# SMS-1 Update to 2.1.3



## altahometheatre (Oct 18, 2008)

I recently purchased a SMS-1 that never had the firmware updated to 2.1.3. I tried to do it last night and it appeared everything was successful. SMS-1 screen was flashing and messaged said update was successful.

The problem is that when I look at the version on the main menu, it still says 2.1

Is that was happens with the update? Or should the menu say 2.1.3

Thanks
Darryl


----------



## altahometheatre (Oct 18, 2008)

I was able to get the SMS-1 updated. 

Although it went through the entire procedure and said update was successful, I still had the old version. 

I was updating with a USB to Serial cable.
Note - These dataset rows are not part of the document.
-- ==== Sys2Proof/Syntax.lean ====
section
/-!
DEFINITION. The instruction type: one constructor per row of the table of operations and events
(spec/opcode_table.json). The first 188 rows are encoded instructions, in the order of the opcode maps
(spec 02 R30, R34); the other 144 are the indivisible steps of the units of the package, which have no encoding
and carry as arguments the object they act on and what comes from outside the package.
A register number field keeps its encoded width.
-/
namespace Sys2Proof

/-- What an agent outside the package answers (a completer on the host link, another package): whether it performed
the access, and the bytes it returned (R249, R264). Not read for an access the package itself owns. -/
structure Ext where
  ok : Bool
  data : List (BitVec 8)
  deriving DecidableEq, Repr

/-- What a flit from another package carries (R249, R374, R379, R387): nothing that the model shows, a write to memory of
this package, a message for a context; for a view slot a heartbeat, the report of a failed member to the leader, or a member's reply
to PROPOSE with its installed tag. -/
inductive Flit where
  | other
  | write (va : BitVec 64) (data : List (BitVec 8))
  | message (rank cluster core slot : Nat) (sender : BitVec 32) (data : List (BitVec 8))
  | heartbeat (slot : Nat)
  | report (slot failed : Nat)
  | reply (slot member tag : Nat)
  deriving DecidableEq, Repr

/-- Where a register write without behaviour of its own comes from (R5): a `putx` of the running context, the host's
write to a world's register page (R276), an `st64` of the SCTL to a device register (R365), or the PF's write through
the mailbox window (R310, R353). -/
inductive RegWrite where
  | reg (a : GReg) (r : BitVec 12)
  | host (world die off : Nat) (v : BitVec 64)
  | device (v b : GReg) (i : BitVec 14)
  | mailbox (ctl off : Nat) (v : BitVec 64)
  deriving DecidableEq, Repr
When I changed to a PC that had a real serial cable, I was able to successfully update.

Darryl


----------



## millerwill (Sep 3, 2007)

Had a similar experience. Unit came with the old (2.1) FW, so I ordered a USB-RS232 hybrid cable from monoprice, and it looked with everything was going to be simple: the update indicated that it went through OK, but it didn't 'take' on the unit; i.e., it still showed the old FW.

The problem was that I needed to load the 'driver' for the USB cable, and unfortunately the disk for this didn't come with the cable. Fortunately a friend, who is a computer guru, came by and was able to find the driver on the internet, load it, and then everything took less than a minute. Happily now at 2.1.3, but I would NEVER have figured this out on my own.


----------



## dvboy (Feb 7, 2009)

millerwill said:


> Had a similar experience. Unit came with the old (2.1) FW, so I ordered a USB-RS232 hybrid cable from monoprice, and it looked with everything was going to be simple: the update indicated that it went through OK, but it didn't 'take' on the unit; i.e., it still showed the old FW.
> 
> The problem was that I needed to load the 'driver' for the USB cable, and unfortunately the disk for this didn't come with the cable. Fortunately a friend, who is a computer guru, came by and was able to find the driver on the internet, load it, and then everything took less than a minute. Happily now at 2.1.3, but I would NEVER have figured this out on my own.


LOL.....I had the exact same problem,didn't realize the cable needed a driver to make it work,tried for a couple hours:scratch:Finally a friend took all of 5 minutes to get it done.


----------